[Stored items from a collection]
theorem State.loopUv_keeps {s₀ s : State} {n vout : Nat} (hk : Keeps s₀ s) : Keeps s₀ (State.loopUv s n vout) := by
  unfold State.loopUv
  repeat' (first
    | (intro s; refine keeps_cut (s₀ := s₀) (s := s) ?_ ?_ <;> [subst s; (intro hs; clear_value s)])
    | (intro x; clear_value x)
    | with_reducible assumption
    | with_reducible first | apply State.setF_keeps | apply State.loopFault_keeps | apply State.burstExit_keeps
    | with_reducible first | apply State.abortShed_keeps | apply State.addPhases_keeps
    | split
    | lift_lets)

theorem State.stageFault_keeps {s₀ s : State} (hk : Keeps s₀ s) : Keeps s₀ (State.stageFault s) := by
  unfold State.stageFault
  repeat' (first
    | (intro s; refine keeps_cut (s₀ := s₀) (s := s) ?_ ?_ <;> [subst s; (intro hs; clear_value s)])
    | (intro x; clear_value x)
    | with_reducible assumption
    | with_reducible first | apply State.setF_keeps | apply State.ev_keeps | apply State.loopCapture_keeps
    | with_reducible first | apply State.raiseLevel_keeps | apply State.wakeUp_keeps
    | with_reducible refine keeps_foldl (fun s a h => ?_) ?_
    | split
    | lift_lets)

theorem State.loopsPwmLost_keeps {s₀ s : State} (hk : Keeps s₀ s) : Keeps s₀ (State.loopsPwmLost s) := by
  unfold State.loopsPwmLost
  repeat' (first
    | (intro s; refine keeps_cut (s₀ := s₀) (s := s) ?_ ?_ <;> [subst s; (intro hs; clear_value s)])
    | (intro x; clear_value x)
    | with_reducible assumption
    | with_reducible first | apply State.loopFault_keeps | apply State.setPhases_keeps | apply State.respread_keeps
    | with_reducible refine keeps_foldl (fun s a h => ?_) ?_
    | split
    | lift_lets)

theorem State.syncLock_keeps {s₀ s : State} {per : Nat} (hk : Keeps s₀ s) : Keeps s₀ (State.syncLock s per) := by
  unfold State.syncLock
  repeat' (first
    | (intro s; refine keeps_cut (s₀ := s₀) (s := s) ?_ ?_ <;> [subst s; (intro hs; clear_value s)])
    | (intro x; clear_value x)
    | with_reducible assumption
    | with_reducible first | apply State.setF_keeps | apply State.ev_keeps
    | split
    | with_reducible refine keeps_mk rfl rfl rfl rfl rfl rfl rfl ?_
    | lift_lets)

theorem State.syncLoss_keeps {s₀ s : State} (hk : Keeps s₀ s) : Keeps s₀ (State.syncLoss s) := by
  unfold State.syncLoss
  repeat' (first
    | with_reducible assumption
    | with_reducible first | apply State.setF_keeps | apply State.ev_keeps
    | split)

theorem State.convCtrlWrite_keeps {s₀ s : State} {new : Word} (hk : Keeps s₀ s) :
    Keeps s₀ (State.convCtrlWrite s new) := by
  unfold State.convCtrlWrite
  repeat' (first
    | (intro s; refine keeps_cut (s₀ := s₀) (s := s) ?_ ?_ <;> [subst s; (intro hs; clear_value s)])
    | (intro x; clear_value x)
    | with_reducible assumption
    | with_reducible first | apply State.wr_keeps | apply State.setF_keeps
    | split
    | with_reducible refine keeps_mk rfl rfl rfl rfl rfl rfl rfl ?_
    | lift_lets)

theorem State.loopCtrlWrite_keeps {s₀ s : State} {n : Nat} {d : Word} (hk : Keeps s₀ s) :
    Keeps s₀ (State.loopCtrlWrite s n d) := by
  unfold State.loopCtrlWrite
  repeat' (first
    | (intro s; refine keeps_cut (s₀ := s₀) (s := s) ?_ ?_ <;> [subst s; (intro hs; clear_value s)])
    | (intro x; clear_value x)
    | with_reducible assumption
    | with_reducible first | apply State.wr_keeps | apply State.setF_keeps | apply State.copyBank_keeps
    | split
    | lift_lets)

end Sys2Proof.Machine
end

WHAT NEEDS TO BE DONE
The answer must be a single number: how many lines above contain the word "apply".

THE ANSWER
9